As you may have heard before, OCRing stuff is error-prone. Ls and Is and 1s being mixed up makes natural language texts annoying to read, and program listings almost useless, because you’ll spend a long time trying to find the error. Why does this take a long time? Because our eyes (and attached circuitry) don’t notice tiny imperfections in a sea of details. However, we are quite good at noticing things that look completely different from the surrounds.

With hex OCR, we really only have to worry about 16 different classes (types of digit). This makes it relatively easy to verify if our OCR is correct (and perform fixes), because we can take our OCR’d digits and temporarily (while remembering their original position) display them all, sorted by class. Like this:

We can easily see that all these are indeed 3s, 4s, and 5s.

Or like this:

We can easily see that there’s a 0 in our list of 6s and a 9 in our list of 7s.

(Note: occasionally, OCR tools will turn a single character into two characters, or the other way round. That kind of problem will require manual edits.)

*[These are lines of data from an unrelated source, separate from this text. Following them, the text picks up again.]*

-- ==== Sys2Proof/Laws/OnwardProgram.lean ====
section
/-! SUPPORT. What every operation of the model keeps (Sys2Proof/Laws/Onward.lean):
KPC instructions, takes, retentive memory, Lock-out, trust, the program and the lanes. -/

namespace Sys2Proof.Machine

theorem answerReshoot_onward {s t : State} (h : Onward s t) (a0 : Lane) (a1 : ℕ) : Onward s (answerReshoot a0 a1 t) := by
  unfold answerReshoot
  repeat' (first | (intro y; refine onward_cut (s := s) (y := y) ?_ ?_; rotate_left; (intro hy; clear_value y); rotate_right; subst y)
                 | (intro y; clear_value y) | intro _ | lift_lets | with_reducible exact h | with_reducible assumption
                 | with_reducible apply onward_foldl | with_reducible apply modVoter_onward | with_reducible apply completeEntry_onward)

theorem endReshoots_onward {s t : State} (h : Onward s t) : Onward s (endReshoots t) := by
  unfold endReshoots
  repeat' (first | intro _ | lift_lets | with_reducible exact h | with_reducible assumption | with_reducible apply onward_ite
                 | with_reducible apply onward_foldl | with_reducible apply answerReshoot_onward | with_reducible apply modLane_onward)

theorem stopLanes_onward {s t : State} (h : Onward s t) : Onward s (stopLanes t) := by
  unfold stopLanes
  repeat' (first | lift_lets | with_reducible exact h | with_reducible apply modVoter_onward | with_reducible apply endReshoots_onward)

theorem endVarReads_onward {s t : State} (h : Onward s t) : Onward s (endVarReads t) := by
  unfold endVarReads
  repeat' (first | intro _ | lift_lets | with_reducible exact h | with_reducible assumption | with_reducible apply onward_foldl
                 | with_reducible apply completeEntry_onward | with_reducible apply modProg_onward)

theorem finishStop_onward {s t : State} (h : Onward s t) : Onward s (finishStop t) := by
  unfold finishStop
  repeat' (first | (intro y; refine onward_cut (s := s) (y := y) ?_ ?_; rotate_left; (intro hy; clear_value y); rotate_right; subst y)
                 | (intro y; clear_value y) | lift_lets | with_reducible exact h | with_reducible assumption
                 | with_reducible apply stopLanes_onward | with_reducible apply endVarReads_onward | with_reducible apply modProg_onward
                 | with_reducible apply completeEntry_onward | split)

theorem modReshoot_onward {s t : State} (h : Onward s t) (a0 : Lane) (a1 : ℕ) (a2 : ReshootTask → ReshootTask) :
    Onward s (modReshoot a0 a1 a2 t) := by
  unfold modReshoot
  repeat' (first | lift_lets | with_reducible exact h | with_reducible apply modLane_onward)

theorem passProbation_onward {s t : State} (h : Onward s t) (a0 : Lane) (a1 : ℕ) : Onward s (passProbation a0 a1 t) := by
  unfold passProbation
  repeat' (first | lift_lets | with_reducible exact h | with_reducible apply modReshoot_onward)

theorem recordLane_onward {s t : State} (h : Onward s t) (a0 : ℕ) (a1 : Bytes) : Onward s (recordLane a0 a1 t) := by
  unfold recordLane
  repeat' (first | lift_lets | with_reducible exact h | with_reducible apply record_onward)

theorem failReshoot_onward {s t : State} (h : Onward s t) (a0 : Lane) : Onward s (failReshoot a0 t) := by
  unfold failReshoot
  repeat' (first | (intro y; refine onward_cut (s := s) (y := y) ?_ ?_; rotate_left; (intro hy; clear_value y); rotate_right; subst y)
                 | (intro y; clear_value y) | lift_lets | with_reducible exact h | with_reducible assumption
                 | with_reducible apply modLane_onward | with_reducible apply answerReshoot_onward | with_reducible apply recordLane_onward)

theorem modHealth_onward {s t : State} (h : Onward s t) (a0 : Lane) (a1 : LaneHealth → LaneHealth) : Onward s (modHealth a0 a1 t) := by
  unfold modHealth
  repeat' (first | lift_lets | with_reducible exact h | with_reducible apply modLane_onward)

theorem raiseFloor_onward {s t : State} (h : Onward s t) (a0 : ℕ) (a1 : Bytes) (a2 : ℕ) : Onward s (raiseFloor a0 a1 a2 t) := by
  unfold raiseFloor
  refine modTrust_onward h _ fun k => ?_
  by_cases e : k = (a0, a1)
  · subst e
    have : (List.find? (fun f => decide (f.1 = (a0, a1))) (List.filter (fun f => f.1 != (a0, a1)) t.trust.floors)) = none := by
      rw [List.find?_eq_none]
      intro x hx
      have := (List.mem_filter.1 hx).2
      simpa using this
    simp only [List.find?_append, this]
    simp [floorOf]
  · have hf : ∀ l : List ((ℕ × Bytes) × ℕ), List.find? (fun f => decide (f.1 = k)) (List.filter (fun f => f.1 != (a0, a1)) l) =
        List.find? (fun f => decide (f.1 = k)) l := by
      intro l
      induction l with
      | nil => rfl
      | cons f l ih =>
        by_cases c : f.1 = k
        · have : (f.1 != (a0, a1)) = true := by simp [c, e]
          simp [List.filter_cons, c, e]
        · by_cases d : (f.1 != (a0, a1)) = true
          · simp [List.filter_cons, d, c, ih]
          · simp [List.filter_cons, d, c, ih]
    have e' : ¬ (a0, a1) = k := fun c => e c.symm
    simp only [List.find?_append, hf]
    cases List.find? (fun f => decide (f.1 = k)) t.trust.floors <;> simp [e']

theorem logEntry_onward {s t : State} (h : Onward s t) (a0 : ℕ) (a1 : ℕ) : Onward s (logEntry a0 a1 t) := by
  unfold logEntry
  repeat' (first | (intro y; clear_value y) | lift_lets | with_reducible exact h | with_reducible apply changeLog_onward)

theorem furtherCause_onward {s t : State} (h : Onward s t) (a0 : ℕ) (a1 : ℕ) : Onward s (furtherCause a0 a1 t) := by
  unfold furtherCause
  repeat' (first | (intro y; refine onward_cut (s := s) (y := y) ?_ ?_; rotate_left; (intro hy; clear_value y); rotate_right; subst y)
                 | lift_lets | with_reducible exact h | with_reducible assumption | with_reducible apply writeFlag_onward
                 | with_reducible apply record_onward | with_reducible apply completeEntry_onward | with_reducible apply modSafety_onward
                 | exact le_rfl | split)

theorem logLockout_onward {s t : State} (h : Onward s t) (a0 : ℕ) (a1 : ℕ) (a2 : ℕ) (a3 : ℕ) (a4 : ℕ) (a5 : ℕ) :
    Onward s (logLockout a0 a1 a2 a3 a4 a5 t) := by
  unfold logLockout
  repeat' (first | lift_lets | with_reducible exact h | with_reducible apply logEntry_onward | with_reducible apply writeFlag_onward)

theorem epochStep_onward {s t : State} (h : Onward s t) (a0 : Bool) : Onward s (epochStep a0 t) := by
  unfold epochStep
  repeat' (first | lift_lets | with_reducible exact h | with_reducible apply onward_ite | with_reducible apply epochAtBoundary_onward
                 | with_reducible apply epochIncrement_onward)

theorem abandonTake_onward {s t : State} (h : Onward s t) (a0 : Lane) (a1 : LaneTake) : Onward s (abandonTake a0 a1 t) := by
  unfold abandonTake
  repeat' (first | lift_lets | with_reducible exact h | with_reducible apply modLane_onward | split)

theorem abandonAll_onward {s t : State} (h : Onward s t) : Onward s (abandonAll t) := by
  unfold abandonAll
  repeat' (first | intro _ | lift_lets | with_reducible exact h | with_reducible assumption | with_reducible apply onward_foldl
                 | with_reducible apply abandonTake_onward)

theorem openCommit_onward {s t : State} (h : Onward s t) (a0 : ℕ) : Onward s (openCommit a0 t) := by
  unfold openCommit
  repeat' (first | (intro y; clear_value y) | lift_lets | with_reducible exact h | with_reducible apply modProg_onward | split)

theorem beginCommit_onward {s t : State} (h : Onward s t) (a0 : ℕ) : Onward s (beginCommit a0 t) := by
  unfold beginCommit
  repeat' (first | lift_lets | with_reducible exact h | with_reducible apply onward_ite | with_reducible apply openCommit_onward
                 | with_reducible apply modProg_onward | split)

theorem stopPublication_onward {s t : State} (h : Onward s t) (a0 : ℕ) : Onward s (stopPublication a0 t) := by
  unfold stopPublication
  repeat' (first | lift_lets | with_reducible exact h | with_reducible apply modFlow_onward)

theorem commandOff_onward {s t : State} (h : Onward s t) (a0 : ℕ) : Onward s (commandOff a0 t) := by
  unfold commandOff
  repeat' (first | lift_lets | with_reducible exact h | with_reducible apply modOutput_onward)

theorem stopSource_onward {s t : State} (h : Onward s t) (a0 : ℕ) : Onward s (stopSource a0 t) := by
  unfold stopSource
  repeat' (first | lift_lets | with_reducible exact h | with_reducible apply modMvbPort_onward)

theorem endBinding_onward {s t : State} (h : Onward s t) (a0 : OutputBinding) : Onward s (endBinding a0 t) := by
  unfold endBinding
  repeat' (first | lift_lets | with_reducible exact h | with_reducible apply stopPublication_onward | with_reducible apply commandOff_onward
                 | with_reducible apply stopSource_onward | split)

theorem endBindings_onward {s t : State} (h : Onward s t) (a0 : ℕ) : Onward s (endBindings a0 t) := by
  unfold endBindings
  repeat' (first | intro _ | lift_lets | with_reducible exact h | with_reducible assumption | with_reducible apply onward_foldl
                 | with_reducible apply endBinding_onward | split)

theorem stopSteps_onward {s t : State} (h : Onward s t) : Onward s (stopSteps t) := by
  unfold stopSteps
  repeat' (first | lift_lets | with_reducible exact h | with_reducible apply beginCommit_onward | with_reducible apply endCues_onward
                 | with_reducible apply endBindings_onward)

theorem endActivations_onward {s t : State} (h : Onward s t) : Onward s (endActivations t) := by
  unfold endActivations
  repeat' (first | lift_lets | with_reducible exact h | with_reducible apply modAct_onward | with_reducible apply modProg_onward)

theorem stopAtOnce_onward {s t : State} (h : Onward s t) : Onward s (stopAtOnce t) := by
  unfold stopAtOnce
  repeat' (first | (intro y; refine onward_cut (s := s) (y := y) ?_ ?_; rotate_left; (intro hy; clear_value y); rotate_right; subst y)
                 | (intro y; clear_value y) | lift_lets | with_reducible exact h | with_reducible assumption | with_reducible apply onward_ite
                 | with_reducible apply abandonAll_onward | with_reducible apply stopSteps_onward | with_reducible apply endActivations_onward
                 | with_reducible apply stopLanes_onward | with_reducible apply endVarReads_onward | with_reducible apply modProg_onward
                 | with_reducible apply completeEntry_onward | split)

theorem traceTrigger_onward {s t : State} (h : Onward s t) : Onward s (traceTrigger t) := by
  unfold traceTrigger
  repeat' (first | lift_lets | with_reducible exact h | with_reducible apply modVoter_onward)

theorem forwardForces_onward {s t : State} (h : Onward s t) : Onward s (forwardForces t) := by
  unfold forwardForces
  repeat' (first | lift_lets | with_reducible exact h | with_reducible apply onward_ite | with_reducible apply slipstream_onward)

theorem recordForce_onward {s t : State} (h : Onward s t) (a0 : ℕ) (a1 : Force) (a2 : Bytes) (a3 : Bytes) : Onward s (recordForce a0 a1 a2 a3 t) := by
  unfold recordForce
  repeat' (first | (intro y; refine onward_cut (s := s) (y := y) ?_ ?_; rotate_left; (intro hy; clear_value y); rotate_right; subst y)
                 | (intro y; clear_value y) | lift_lets | with_reducible exact h | with_reducible assumption | with_reducible apply onward_ite
                 | with_reducible apply record_onward)

theorem dropForces_onward {s t : State} (h : Onward s t) (a0 : Force → Bool) : Onward s (dropForces a0 t) := by
  unfold dropForces
  repeat' (first | intro _ | lift_lets | with_reducible exact h | with_reducible assumption | with_reducible apply onward_foldl
                 | with_reducible apply recordForce_onward | with_reducible apply modProg_onward)

theorem dropAndForward_onward {s t : State} (h : Onward s t) (a0 : Force → Bool) : Onward s (dropAndForward a0 t) := by
  unfold dropAndForward
  repeat' (first | lift_lets | with_reducible exact h | with_reducible apply onward_ite | with_reducible apply forwardForces_onward
                 | with_reducible apply dropForces_onward)

theorem sendStatus_onward {s t : State} (h : Onward s t) : Onward s (sendStatus t) := by
  unfold sendStatus
  repeat' (first | lift_lets | with_reducible exact h | with_reducible apply slipstream_onward)

theorem setReason_onward {s t : State} (h : Onward s t) (a0 : ℕ) (a1 : Bool) : Onward s (setReason a0 a1 t) := by
  unfold setReason
  repeat' (first | (intro y; refine onward_cut (s := s) (y := y) ?_ ?_; rotate_left; (intro hy; clear_value y); rotate_right; subst y)
                 | (intro y; clear_value y) | lift_lets | with_reducible exact h | with_reducible assumption | with_reducible apply onward_ite
                 | with_reducible apply modPair_onward | with_reducible apply allOutputsOff_onward | with_reducible apply sendStatus_onward)

theorem pairAtLockout_onward {s t : State} (h : Onward s t) : Onward s (pairAtLockout t) := by
  unfold pairAtLockout
  repeat' (first | (intro y; refine onward_cut (s := s) (y := y) ?_ ?_; rotate_left; (intro hy; clear_value y); rotate_right; subst y)
                 | lift_lets | with_reducible exact h | with_reducible assumption | with_reducible apply onward_ite
                 | with_reducible apply slipstream_onward | with_reducible apply setReason_onward | with_reducible apply modPair_onward)

theorem startHeartbeat_onward {s t : State} (h : Onward s t) : Onward s (startHeartbeat t) := by
  unfold startHeartbeat
  repeat' (first | lift_lets | with_reducible exact h | with_reducible apply onward_ite | with_reducible apply modNet_onward)

theorem lockOut_onward {s t : State} (h : Onward s t) (a0 : Bool) (a1 : ℕ) (a2 : ℕ) (a3 : ℕ) (a4 : ℕ) (a5 : ℕ) :
    Onward s (lockOut a0 a1 a2 a3 a4 a5 t) := by
  unfold lockOut
  repeat' (first | (intro y; refine onward_cut (s := s) (y := y) ?_ ?_; rotate_left; (intro hy; clear_value y); rotate_right; subst y)
                 | (intro y; clear_value y) | lift_lets | with_reducible exact h | with_reducible assumption | with_reducible apply onward_ite
                 | with_reducible apply logEntry_onward | with_reducible apply furtherCause_onward | with_reducible apply logLockout_onward
                 | with_reducible apply testOff_onward | with_reducible apply allOutputsOff_onward | with_reducible apply epochStep_onward
                 | with_reducible apply freeUnvoted_onward | with_reducible apply stopAtOnce_onward | with_reducible apply traceTrigger_onward
                 | with_reducible apply closeWindows_onward | with_reducible apply dropAndForward_onward | with_reducible apply modSafety_onward
                 | with_reducible apply pairAtLockout_onward | with_reducible apply startHeartbeat_onward | with_reducible apply modModule_onward
                 | exact le_rfl | split)
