-- ==== Sys2Proof/Laws/OnwardSafety.lean ====
section
/-! SUPPORT. What every operation of the model keeps (Sys2Proof/Laws/Onward.lean):
position, the safety functions, time, updates, self-tests and the module states. -/

namespace Sys2Proof.Machine

theorem comparatorResult_onward {s t : State} (h : Onward s t) (a0 : Bool) : Onward s (comparatorResult a0 t) := by
  unfold comparatorResult
  repeat' (first | (intro y; refine onward_cut (s := s) (y := y) ?_ ?_; rotate_left; (intro hy; clear_value y); rotate_right; subst y) | intro _
                 | lift_lets | with_reducible exact h | with_reducible assumption | with_reducible apply onward_foldl
                 | with_reducible apply modVoter_onward | with_reducible apply modHealth_onward)

theorem recordUpdate_onward {s t : State} (h : Onward s t) (a0 : ℕ) (a1 : Bytes) : Onward s (recordUpdate a0 a1 t) := by
  unfold recordUpdate
  repeat' (first | lift_lets | with_reducible exact h | with_reducible apply record_onward)

theorem resetGroup_onward {s t : State} (h : Onward s t) (a0 : ℕ) : Onward s (resetGroup a0 t) := by
  unfold resetGroup
  simp only
  split
  · exact modTrust_onward h _ (FloorsLe.refl _)
  · exact modMbx_onward h _ id
  · exact modVoter_onward h _
  · exact modModule_onward (modProg_onward h _) _ le_rfl
  · exact modPair_onward h _
  · exact modSignal_onward h _
  · exact modNet_onward h _
  · exact modMvb_onward h _
  · exact modClock_onward h _
  · exact modAct_onward h _
  · exact h

theorem signalPosition_onward {s t : State} (h : Onward s t) (a0 : PositionState) : Onward s (signalPosition a0 t) := by
  unfold signalPosition
  repeat' (first | lift_lets | with_reducible exact h | with_reducible apply onward_ite | with_reducible apply pulse_onward)

theorem resetParameters_onward {s t : State} (h : Onward s t) : Onward s (resetParameters t) := by
  unfold resetParameters
  repeat' (first | (intro y; refine onward_cut (s := s) (y := y) ?_ ?_; rotate_left; (intro hy; clear_value y); rotate_right; subst y)
                 | (intro y; clear_value y) | lift_lets | with_reducible exact h | with_reducible assumption
                 | with_reducible apply modSafety_onward | with_reducible apply lockOut_onward | with_reducible apply changeLog_onward
                 | with_reducible apply watchPairs_onward | exact le_rfl)

theorem applyResets_onward {s t : State} (h : Onward s t) : Onward s (applyResets t) := by
  unfold applyResets
  repeat' (first | (intro y; refine onward_cut (s := s) (y := y) ?_ ?_; rotate_left; (intro hy; clear_value y); rotate_right; subst y)
                 | (intro y; clear_value y) | intro _ | lift_lets | with_reducible exact h | with_reducible assumption
                 | with_reducible apply onward_ite | with_reducible apply onward_foldl | with_reducible apply recordUpdate_onward
                 | with_reducible apply resetGroup_onward | with_reducible apply signalPosition_onward | with_reducible apply modPos_onward
                 | with_reducible apply resetParameters_onward)

theorem setAxis_onward {s t : State} (h : Onward s t) (a0 : ℕ) : Onward s (setAxis a0 t) := by
  unfold setAxis
  repeat' (first | lift_lets | with_reducible exact h | with_reducible apply testGate_onward | with_reducible apply setReason_onward
                 | with_reducible apply modUpdate_onward)

theorem setSlotState_onward {s t : State} (h : Onward s t) (a0 : ℕ) (a1 : ℕ) : Onward s (setSlotState a0 a1 t) := by
  unfold setSlotState
  repeat' (first | lift_lets | with_reducible exact h | with_reducible apply modUpdate_onward)

theorem trialPass_onward {s t : State} (h : Onward s t) : Onward s (trialPass t) := by
  unfold trialPass
  repeat' (first | (intro y; refine onward_cut (s := s) (y := y) ?_ ?_; rotate_left; (intro hy; clear_value y); rotate_right; subst y)
                 | (intro (y : _ → _); subst y; try beta_reduce) | (intro y; clear_value y) | intro _ | lift_lets | with_reducible exact h
                 | with_reducible assumption | with_reducible apply onward_foldl | with_reducible apply raiseFloor_onward
                 | with_reducible apply applyResets_onward | with_reducible apply modUpdate_onward | with_reducible apply recordUpdate_onward
                 | with_reducible apply setAxis_onward | with_reducible apply setSlotState_onward)

theorem enterState_onward {s t : State} (h : Onward s t) (a0 : ModuleState) : Onward s (enterState a0 t) := by
  unfold enterState
  repeat' (first | (intro y; refine onward_cut (s := s) (y := y) ?_ ?_; rotate_left; (intro hy; clear_value y); rotate_right; subst y) | intro _
                 | lift_lets | with_reducible exact h | with_reducible assumption | with_reducible apply onward_ite
                 | with_reducible apply modModule_onward | with_reducible apply startHeartbeat_onward | with_reducible apply setReason_onward
                 | with_reducible apply testGate_onward | exact le_rfl)

theorem leaveProving_onward {s t : State} (h : Onward s t) : Onward s (leaveProving t) := by
  unfold leaveProving
  repeat' (first | (intro y; refine onward_cut (s := s) (y := y) ?_ ?_; rotate_left; (intro hy; clear_value y); rotate_right; subst y)
                 | (intro y; clear_value y) | lift_lets | with_reducible exact h | with_reducible assumption | with_reducible apply onward_ite
                 | with_reducible apply modModule_onward | with_reducible apply enterState_onward | with_reducible apply startAtBoot_onward
                 | exact le_rfl)

theorem provingPassed_onward {s t : State} (h : Onward s t) : Onward s (provingPassed t) := by
  unfold provingPassed
  repeat' (first | (intro y; refine onward_cut (s := s) (y := y) ?_ ?_; rotate_left; (intro hy; clear_value y); rotate_right; subst y)
                 | lift_lets | with_reducible exact h | with_reducible assumption | with_reducible apply onward_ite
                 | with_reducible apply comparatorResult_onward | with_reducible apply trialPass_onward | with_reducible apply enterState_onward
                 | with_reducible apply leaveProving_onward)

theorem cmdSafetyParamActivate_onward : OnwardC cmdSafetyParamActivate := by
  refine ⟨fun e s t h => ?_⟩
  unfold cmdSafetyParamActivate
  repeat' (first | (intro y; refine onward_cut (s := s) (y := y) ?_ ?_; rotate_left; (intro hy; clear_value y); rotate_right; subst y)
                 | (intro y; clear_value y) | intro _ | lift_lets | with_reducible exact h | with_reducible assumption
                 | with_reducible apply onward1_mk | with_reducible apply allOutputsOff_onward | with_reducible apply commitEntry_onward
                 | with_reducible apply faultsGone_onward | with_reducible apply modSafety_onward | with_reducible apply unproveAll_onward
                 | with_reducible apply raiseFloor_onward | with_reducible apply changeLog_onward | with_reducible apply watchPairs_onward
                 | with_reducible apply forwardSettings_onward | with_reducible apply evaluateGates_onward | with_reducible apply sized_state
                 | with_reducible apply fails_state | with_reducible apply answers_state | exact le_rfl | split)

theorem cmdUpdateStatus_onward : OnwardC cmdUpdateStatus := by
  refine ⟨fun e s t h => ?_⟩
  unfold cmdUpdateStatus
  repeat' (first | (intro (y : _ → _); subst y; try beta_reduce) | (intro y; clear_value y) | intro _ | lift_lets | with_reducible exact h
                 | with_reducible assumption | with_reducible apply onward1_mk | with_reducible apply sized_state
                 | with_reducible apply answers_state)

theorem unschedule_onward {s t : State} (h : Onward s t) : Onward s (unschedule t) := by
  unfold unschedule
  repeat' (first | lift_lets | with_reducible exact h | with_reducible apply modUpdate_onward)

theorem modSet_onward {s t : State} (h : Onward s t) (a0 : ℕ) (a1 : FirmwareSet → FirmwareSet) : Onward s (modSet a0 a1 t) := by
  unfold modSet
  repeat' (first | lift_lets | with_reducible exact h | with_reducible apply modUpdate_onward)

theorem forwardSchedule_onward {s t : State} (h : Onward s t) : Onward s (forwardSchedule t) := by
  unfold forwardSchedule
  repeat' (first | lift_lets | with_reducible exact h | with_reducible apply onward_ite | with_reducible apply slipstream_onward)

theorem cmdUpdateCancel_onward : OnwardC cmdUpdateCancel := by
  refine ⟨fun e s t h => ?_⟩
  unfold cmdUpdateCancel
  repeat' (first | (intro y; refine onward_cut (s := s) (y := y) ?_ ?_; rotate_left; (intro hy; clear_value y); rotate_right; subst y) | intro _
                 | lift_lets | with_reducible exact h | with_reducible assumption | with_reducible apply onward_ite
                 | with_reducible apply onward1_mk | with_reducible apply unschedule_onward | with_reducible apply setAxis_onward
                 | with_reducible apply setSlotState_onward | with_reducible apply modSet_onward | with_reducible apply forwardSchedule_onward
                 | with_reducible apply sized_state | with_reducible apply fails_state | with_reducible apply answers_state | split)

theorem cmdTestStatus_onward : OnwardC cmdTestStatus := by
  refine ⟨fun e s t h => ?_⟩
  unfold cmdTestStatus
  repeat' (first | (intro (y : _ → _); subst y; try beta_reduce) | (intro y; clear_value y) | intro _ | lift_lets | with_reducible exact h
                 | with_reducible assumption | with_reducible apply onward1_mk | with_reducible apply sized_state
                 | with_reducible apply answers_state)

theorem cmdLockoutEnter_onward : OnwardC cmdLockoutEnter := by
  refine ⟨fun e s t h => ?_⟩
  unfold cmdLockoutEnter
  repeat' (first | intro _ | lift_lets | with_reducible exact h | with_reducible assumption | with_reducible apply onward1_mk
                 | with_reducible apply lockOut_onward | with_reducible apply commitEntry_onward | with_reducible apply sized_state
                 | with_reducible apply answers_state)

theorem enterHoldover_onward {s t : State} (h : Onward s t) : Onward s (enterHoldover t) := by
  unfold enterHoldover
  repeat' (first | (intro y; clear_value y) | lift_lets | with_reducible exact h | with_reducible apply onward_ite
                 | with_reducible apply pulse_onward | with_reducible apply modClock_onward | with_reducible apply setAddend_onward)

theorem cmdTimeConfigure_onward : OnwardC cmdTimeConfigure := by
  refine ⟨fun e s t h => ?_⟩
  unfold cmdTimeConfigure
  repeat' (first | (intro y; refine onward_cut (s := s) (y := y) ?_ ?_; rotate_left; (intro hy; clear_value y); rotate_right; subst y)
                 | (intro y; clear_value y) | intro _ | lift_lets | with_reducible exact h | with_reducible assumption
                 | with_reducible apply onward_ite | with_reducible apply onward1_mk | with_reducible apply modClock_onward
                 | with_reducible apply enterHoldover_onward | with_reducible apply sized_state | with_reducible apply fails_state
                 | with_reducible apply answers_state | split)

theorem cmdMailboxCounters_onward : OnwardC cmdMailboxCounters := by
  refine ⟨fun e s t h => ?_⟩
  unfold cmdMailboxCounters
  repeat' (first | (intro y; clear_value y) | intro _ | lift_lets | with_reducible exact h | with_reducible assumption
                 | with_reducible apply onward1_mk | with_reducible apply sized_state | with_reducible apply answers_state)

theorem cmdModuleInfo_onward : OnwardC cmdModuleInfo := by
  refine ⟨fun e s t h => ?_⟩
  unfold cmdModuleInfo
  repeat' (first | (intro y; clear_value y) | intro _ | lift_lets | with_reducible exact h | with_reducible assumption
                 | with_reducible apply onward1_mk | with_reducible apply sized_state | with_reducible apply answers_state)

theorem cmdUpdateStage_onward : OnwardC cmdUpdateStage := by
  refine ⟨fun e s t h => ?_⟩
  unfold cmdUpdateStage
  repeat' (first | intro _ | lift_lets | with_reducible exact h | with_reducible assumption | with_reducible apply onward1_mk
                 | with_reducible apply needing_state | with_reducible apply fails_state | split)

theorem cmdWindowClose_onward : OnwardC cmdWindowClose := by
  refine ⟨fun e s t h => ?_⟩
  unfold cmdWindowClose
  repeat' (first | intro _ | lift_lets | with_reducible exact h | with_reducible assumption | with_reducible apply onward1_mk
                 | with_reducible apply modPos_onward | with_reducible apply sized_state)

I created two tools, a segmentation tool, and the above verification tool, and described them a little more in this post: OCRing hex dumps (or other monospace text) and verifying the result. The tools themselves are at https://blog.qiqitori.com/ocr/monospace_segmentation_tool/ and https://blog.qiqitori.com/ocr/verification_tool/.

This is the scan in question: https://archive.org/details/Io19833/page/n342/mode/1up. Here’s the rather good-looking first page:

For the original OCR, I used a program called ProgramListOCR. The program supports OCRing hex dumps. This program requires that you touch up input images in (e.g.) Gimp before loading them. It’s not difficult, and the program’s README describes what needs to be done. Unfortunately, this process removes a small amount of detail from the image, making it harder to distinguish between, e.g., Bs and 8s. And unfortunately, I believe the program only runs in Windows. Here’s a screenshot of the program running:

ProgramListOCR made 142 digit mistakes. The hex dump consisted of 7310 digits, so the overall error rate is 1.943%, or the accuracy is 98.057%.

How to download and run Prolog

Prolog for Commodore VIC-20/VIC-1001 Download

Version with four 00 bytes prefixed to work around some weird Commodore VICE behavior Download

In order to run this on your VIC-20 emulator, you need to set it to have an 8K memory expansion. Then you need to load the binary data into RAM; starting address is 2204. In VICE, you can add the memory expansion in this config window:

Select at least “Block 1 (8KiB at $2000-$3FFF)”. PAL/NTSC etc. do not matter.

To load the binary data into address $2204 and beyond, start the monitor (Alt+H), and then I wish it’d work with ‘load “/path/to/prolog.bin” 0 2204’. But for some reason that doesn’t work; the first few bytes are garbled and the reset isn’t aligned correctly. If you have this issue, try the other file and ‘load “/path/to/prolog_prefixed_with_zeros.bin” 0 2202’. Execute “m 2200” in the monitor to see if VICE loaded your file into the correct address. The following is an example of a successful load:

2200-2203 don’t matter, 2204- should be 78 a9 00 8d, etc.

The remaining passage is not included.